Hacker Newsnew | past | comments | ask | show | jobs | submitlogin

I'd love an experiment to prove this out. Take a room roughly equivalent in size to an average classroom and containing chairs, desks, wall hangings etc as would be found in most classrooms. Put a target dummy at one end of the room that can measure impact forces to various parts of the dummy. Define "death" conditions for the dummy - not just raw force, we want to allow for things like a knife to the throat.

Have people attack the dummy, starting from the other end of the room. Some participants will be given weapons like guns or knives, others will have to improvise with what's in the room. Measure the time it takes and use health monitoring devices to estimate the level of physical effort the participant applied.

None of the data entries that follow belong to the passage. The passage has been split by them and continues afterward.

/-- Settles O43: the write reaches CTRL idle and busy alike, and its bit 31 makes it the soft reset. -/
theorem softResetRestoresEveryRegister : Obligations.SoftResetRestoresEveryRegister := by
  intro s q hr hq hw hsize hoff hbit
  have hreg : Reg.ofOffset q.offset = .ctrl := ofOffset_eq_ctrl.2 hoff
  refine ⟨⟨s.draw, false⟩, rfl, (step_write hr hq hw hsize (hoff ▸ rfl)).trans ?_⟩
  rw [hreg, busWrite_ctrl, writeCtrl_reset hbit, toReset_running (s := s.popped) hr]
  rfl

/-- Settles O46: the turn of the pin resets, and an access meets the port in reset. -/
theorem hardwareResetRestoresEveryRegister : Obligations.HardwareResetRestoresEveryRegister := by
  refine fun s => ⟨fun level rest hin hlow => ?_, fun q hr hq => ?_⟩
  · rw [step_rst hin, resetTurn_resets (s := s.popped) hlow, State.toReset, State.popped_inputs, hin]
    rfl
  · exact (step_access hq).trans (busTurn_inReset (s := s.popped) hr q)

end Sys2Proof.Machine
end
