-- ==== Sys2Proof/Machine/Dispatch.lean ====
section
/-! DEFINITION. The dispatch: the completion step of each command, one arm a constructor. -/

namespace Sys2Proof.Machine

-- The engine's completion step (10_state R58, 70_reset R280) of each command.
def exec (i : Instr) (s : State) : Host.Outcome State Fault Refusal :=
  match i with
  | .nop => Sys2Proof.Machine.execNop s
  | .lfsrSeed u => Sys2Proof.Machine.execLfsrSeed u s
  | .lfsrStep u => Sys2Proof.Machine.execLfsrStep u s
  | .lfsrGenks u => Sys2Proof.Machine.execLfsrGenks u s
  | .confuse => Sys2Proof.Machine.execConfuse s
  | .diffuse u => Sys2Proof.Machine.execDiffuse u s
  | .undiffuse => Sys2Proof.Machine.execUndiffuse s
  | .encrypt => Sys2Proof.Machine.execEncrypt s
  | .decrypt => Sys2Proof.Machine.execDecrypt s

end Sys2Proof.Machine
end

Without doing this experiment I'm already pretty confident that a plot of time to kill will show the group given guns far ahead of the knife group or improv group. After all, they only have to aim and pull the trigger while the other groups have to move across the room. Likewise, the gun group would show far lower physical effort than the others, from the movement across the room as well as the greater need to directly apply human-sourced force. The knife group has to swing / stab / slice with enough force to meet the death conditions. The improv group has to potentially disassemble or rip apart something to then have a sharp or blunt instrument, then they still need to apply their own force like the knife group. Naturally this might change somewhat if we go nuts with the guns, like big heavy rifles or machine guns. Those would require some substantial physical effort. But handguns or the average AR-15? Not really.

Guns are a fast, low effort way to apply potentially lethal damage to a human target. You can absolutely apply lethal damage to a human in an uncountable number of other ways, but they are almost universally slower and higher effort.

Thus, we see frequent mass killings using guns, but knife incidents with high death totals are pretty rare.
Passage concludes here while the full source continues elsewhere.